|Rice Quality and Product
ENVIRONMENTAL AND GENETIC INFLUENCES ON HEAD RICE
Rice growers have been concerned about the recent decline in head rice yields. A project was started in 1982 in the Department of Agronomy and Range Science to find out how head rice yields are affected by variety and the environment. The data came from rice delivered by growers to the Rice Growers Association and the Butte County Rice Growers Association from 1979 to 1982.
An analysis of the head rice yields in 1982 on nearly 5,000 lots of rice delivered to the mills showed that the replacement of tall varieties by short-statured varieties did not affect head rice yields. The greatest differences were among maturity groups. From 1979 to 1982, the very early, early, intermediate and late maturing varieties had average head rice yields of 49.4, 54.6, 57.1 and 59.0 percent respectively.
A clear trend toward higher head rice yield with higher grain moisture at harvest was shown for all varieties and all locations. High temperatures during the 10-day period before harvesting decreased head rice yields.
A statistical analysis of all the records indicated that differences in head rice yields among maturity classes could not be explained only by environmental differences during maturity and harvest. There was a strong indication that genetic factors also were involved, suggesting that improvements could be made through the breeding program. Low temperatures prior to flowering did not affect head rice yields but did depress grain yields.
RICE FOOD AND FEED PRODUCT DEVELOPMENT
Since 1970, research has continued toward increasing the consumption of California-grown rice. Earlier studies indicated that consumers in metropolitan areas preferred the appearance, size, and fluffiness of long grain rice over medium grain rice. At that time, there was no long grain production in California, and subsequent research was aimed at developing new food products from medium and short grain types that might have better consumer acceptance.
From 1970 through 1977, the Department of Food Science and Technology at UC Davis developed several products such as high protein canned rice, fermented rice products and various rice flour products. These studies were done cooperatively with the USDA Western Regional Research Center at Albany from 1975 to 1977. Work has continued independently by the Western Regional Research Center from 1978 through 1982. The early interest of food processing companies in new rice products was somewhat disappointing, but their interest is increasing as the research continues.
The Western Regional Research Center has done research on rice bran, rice flour, high protein rice flour, rice sugar syrup and blended nutritional supplements for children. A process has been developed for stabilizing rice bran on a commercial scale. With usual storage conditions, rice bran quickly becomes rancid.
The feed efficiency of stabilized bran showed a 20 percent improvement compared with raw bran when fed to chicks and was equal to raw bran when fed to pigs.
The bran stabilization equipment is being manufactured in California, and a California company is planning to sell stabilized bran as a food ingredient. A Texas company is already selling bran stabilized by this process. The high level of fiber in rice bran and the concern for more fiber in the human diet is helping to promote food sales of stabilized bran. An edible oil can be recovered from the stabilized rice bran.
Rice germ evaluations
Rice germ has been thoroughly evaluated for stability, nutritional and functional properties. It is superior to wheat germ in composition and was well received in consumer tests of breads, cakes, and breakfast cereals containing rice germ. A California company is planning to market rice germ products. A Texas company is researching methods to recover the germ from modern milling operations.

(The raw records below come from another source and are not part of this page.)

-- ==== Sys2Proof/Machine/State.lean ====
section
/-! DEFINITION. The state of the machine: every register of 10_state.md R22 to R48, the configuration the block is built
with (R49), what the outside world still has in store for it, and the draw counter of the free values; its reset value;
and the reasons a step can stop. -/

namespace Sys2Proof.Machine

/-- SC_STATE (R30). Code 3 is unused and unreachable and has no constructor, as R30 and V1 allow. -/
inductive ScState where
  /-- Code 0: no channel selected, waiting for SCAN_REQ. -/
  | idle
  /-- Code 1: a channel is selected and the settling delay runs. -/
  | settling
  /-- Code 2: the conversion was started and the block waits for `adc_valid`. -/
  | converting
  deriving DecidableEq, Repr

/-- The registers of the block (R20). A mask register of N_SLC or N_NAC bits is held in 8 bits with the bits above its
width 0 (log entry 11). -/
structure Regs where
  /-- TS_C, the free-running tick counter (R22). -/
  tsC : BitVec 8
  /-- TS_FLASH, the alarm-flasher phase (R23). -/
  tsFlash : Bool
  /-- TS_MT, the March-Time phase (R24). -/
  tsMt : Bool
  /-- TS_BUZZ, the buzzer-pulse phase (R25). -/
  tsBuzz : Bool
  /-- TS_T3, the Temporal-3 phase (R26). -/
  tsT3 : BitVec 3
  /-- TS_RC, the reset countdown (R27). -/
  tsRc : BitVec 8
  /-- SCAN_REQ (R28). -/
  scanReq : Bool
  /-- HALTED (R29). -/
  halted : Bool
  /-- SC_STATE (R30). -/
  scState : ScState
  /-- SC_PTR, the scan index of the channel the next SCAN_START selects (R31). -/
  scPtr : BitVec 4
  /-- SC_CH, the scan index of the selected channel, shown on `adc_chan_sel` (R32). -/
  scCh : BitVec 4
  /-- SC_SETTLE, the remaining settling delay (R33). -/
  scSettle : BitVec 16
  /-- H_SA_PREV (R34). -/
  hSaPrev : Mask
  /-- H_SA_CUR (R34). -/
  hSaCur : Mask
  /-- H_ST_PREV (R35). -/
  hStPrev : Mask
  /-- H_ST_CUR (R35). -/
  hStCur : Mask
  /-- H_NT_PREV (R36). -/
  hNtPrev : Mask
  /-- H_NT_CUR (R36). -/
  hNtCur : Mask
  /-- H_GT_PREV (R37). -/
  hGtPrev : BitVec 1
  /-- H_GT_CUR (R37). -/
  hGtCur : BitVec 1
  /-- BTN_PREV: bit 0 reset, 1 acknowledge, 2 silence, 3 function (R38). -/
  btnPrev : BitVec 4
  /-- CR_PA, the pre-alarm cause register (R39). -/
  crPa : Mask
  /-- CR_GA, the general-alarm cause register (R40). -/
  crGa : Mask
  /-- CR_ST, the SLC trouble cause register (R41). -/
  crSt : Mask
  /-- CR_NT, the NAC trouble cause register (R42). -/
  crNt : Mask
  /-- CR_GT, the general-trouble cause register (R43). -/
  crGt : BitVec 1
  /-- CC, the unacknowledged categories (R44). -/
  cc : BitVec 3
  /-- UI, the UI output state (R45). -/
  ui : BitVec 7
  /-- NAC_SILT, the silence-toggle bits (R46). -/
  nacSilt : Mask
  /-- NAC_ACT, the activation bits (R47). -/
  nacAct : Mask
  /-- O_LED_ALARM (R48). -/
  oLedAlarm : Bool
  /-- O_LED_TROUBLE (R48). -/
  oLedTrouble : Bool
  /-- O_LED_SILENCE (R48). -/
  oLedSilence : Bool
  /-- O_LED_POWER (R48). -/
  oLedPower : Bool
  /-- O_BUZZER (R48). -/
  oBuzzer : Bool
  /-- O_NAC, the per-NAC gate bits (R48). -/
  oNac : Mask
  /-- O_SYS_RESET_REQ (R48). -/
  oSysResetReq : Bool
  /-- O_ADC_START (R48). -/
  oAdcStart : Bool
  deriving DecidableEq, Repr

/-- The reset values of R53: every register 0. -/
def Regs.reset : Regs where
  tsC := 0x00
  tsFlash := false
  tsMt := false
  tsBuzz := false
  tsT3 := 0
  tsRc := 0x00
  scanReq := false
  halted := false
  scState := .idle
  scPtr := 0
  scCh := 0
  scSettle := 0x0000
  hSaPrev := 0
  hSaCur := 0
  hStPrev := 0
  hStCur := 0
  hNtPrev := 0
  hNtCur := 0
  hGtPrev := 0
  hGtCur := 0
  btnPrev := 0
  crPa := 0
  crGa := 0
  crSt := 0
  crNt := 0
  crGt := 0
  cc := 0
  ui := 0
  nacSilt := 0
  nacAct := 0
  oLedAlarm := false
  oLedTrouble := false
  oLedSilence := false
  oLedPower := false
  oBuzzer := false
  oNac := 0
  oSysResetReq := false
  oAdcStart := false

/-- What the outside world still has in store: a run is at operation level, with the bytes of the program still to run
(R83, R88), or at cycle level, with the stimuli of the cycles still to come (R84, R89). Log entry 1. -/
inductive Driver where
  | operations (bytes : List Byte)
  | cycles (stimuli : List Stimulus)
  deriving DecidableEq, Repr

/-- The state of the machine. -/
structure State where
  /-- The configuration in force (R49): the one that was on the configuration pins at the last reset (log entry 9). -/
  cfg : Config
  /-- The registers (R20). -/
  regs : Regs
  /-- The model's own: what drives the run (log entry 1). -/
  driver : Driver
  /-- The model's own: how many free values have been drawn (log entry 4). -/
  draws : Nat
  deriving DecidableEq, Repr

/-- Why the machine stops with a fault: never. "there is no fault code because the hardware has no fault" (R241; log
entry 16). The type has no constructor, so nothing raises one. -/
inductive Fault where
  deriving DecidableEq, Repr

/-- Why the model gives a step no meaning (R241, R242). Each is safe: the run has no meaning from there on, and no claim
about it holds. -/
inductive Refusal where
  /-- An instruction whose meaning is not written yet. Raised by an arm of `exec`; no arm does. Safe. -/
  | notModelled (mnemonic : String)
  /-- REFUSE_CONFIG, code 1: a configuration value outside its legal range. Raised by `step`. Safe. -/
  | refuseConfig
  /-- REFUSE_CONFIG_CHANGE, code 2: the configuration differs from the last cycle's and `rst` is 0. Raised by the cycle
  step (`runUnder`). Safe. -/
  | refuseConfigChange
  /-- REFUSE_OPWORD, code 3: a reserved operation word. Raised by the operation decoder. Safe. -/
  | refuseOpword (w : Byte)
  /-- REFUSE_OPERAND, code 4: an operand with a nonzero bit above its width. Raised by the operation decoder. Safe. -/
  | refuseOperand
  /-- REFUSE_STIMULUS, code 5: a stimulus word with a reserved or out-of-width bit set. Raised by the stimulus decoder.
  Safe. -/
  | refuseStimulus (w : StimulusWord)
  /-- An operation-level program that ends inside an operation's operands; R241 has no code for it (log entry 7). Raised
  by the operation decoder. Safe. -/
  | missingOperand
  /-- Nothing is left to drive the run: "a run ends when HALTED becomes 1 ... or when the stimulus ends" (R254, D41; log
  entry 6). Raised by `step`. Safe. -/
  | runEnded
  deriving DecidableEq, Repr

/-- The outcome code of R241; none for a reason R241 does not list. -/
def Refusal.code : Refusal → Option Nat
  | .notModelled _ => none
  | .refuseConfig => some 1
  | .refuseConfigChange => some 2
  | .refuseOpword _ => some 3
  | .refuseOperand => some 4
  | .refuseStimulus _ => some 5
  | .missingOperand => none
  | .runEnded => none

/-- What one step, or one meaning, answers. -/
abbrev Result := Host.Outcome State Fault Refusal

/-- A block of configuration `c` right after reset (R53, R270), with nothing to drive it yet. -/
def State.resetWith (c : Config) : State where
  cfg := c
  regs := Regs.reset
  driver := .cycles []
  draws := 0

/-- The machine right after reset: every register as R53 says. The configuration, which is not reset (R49), is EX1
(log entry 2, DESIGN CHOICE); the driver is empty (log entry 1). -/
def State.reset : State := State.resetWith Config.ex1

end Sys2Proof.Machine
end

Studies have been completed on the use of rice flour in baked goods and in specific applications where rice flour is preferred to wheat flour. Milling techniques were found to have an important influence on flour performance. Several companies now market rice flour mixes for breads and cakes or market breads and cakes using formulations developed by the Western Regional Research Center. Large new markets have been established for rice flour by at least one California company.
Laboratory and pilot plant experiments have been conducted to convert rice brokens or flour to high protein (25 percent) rice flour and sugar syrup. This is achieved through partial conversion of rice starch to maltose using enzymatic means. The high protein rice flour is expected to be used as an infant food, both domestically and internationally. The sugar syrup can be used as a sweetener or a substrate for yeast cultivation. One large company has an active interest in the process.
A preparation has been developed called Rice-SoyMilk intended for young children as a healthful food supplement. The primary intended use is in developing countries where child malnutrition is a serious problem. Recent work has shown that the nonfat dried milk ingredient in this blended mixture can be omitted and that a rice-soy mix is adequate for the perceived market. English and Chinese companies have started to market analogous mixes in Asia. All of these products are to be discussed at an upcoming international meeting of the Food and Agriculture Organization.
Several processes have been developed to reduce the stickiness of short grain and medium grain rices. Unfortunately, all of these processes cause minor changes in other rice qualities such as color and texture and have not been adopted by industry.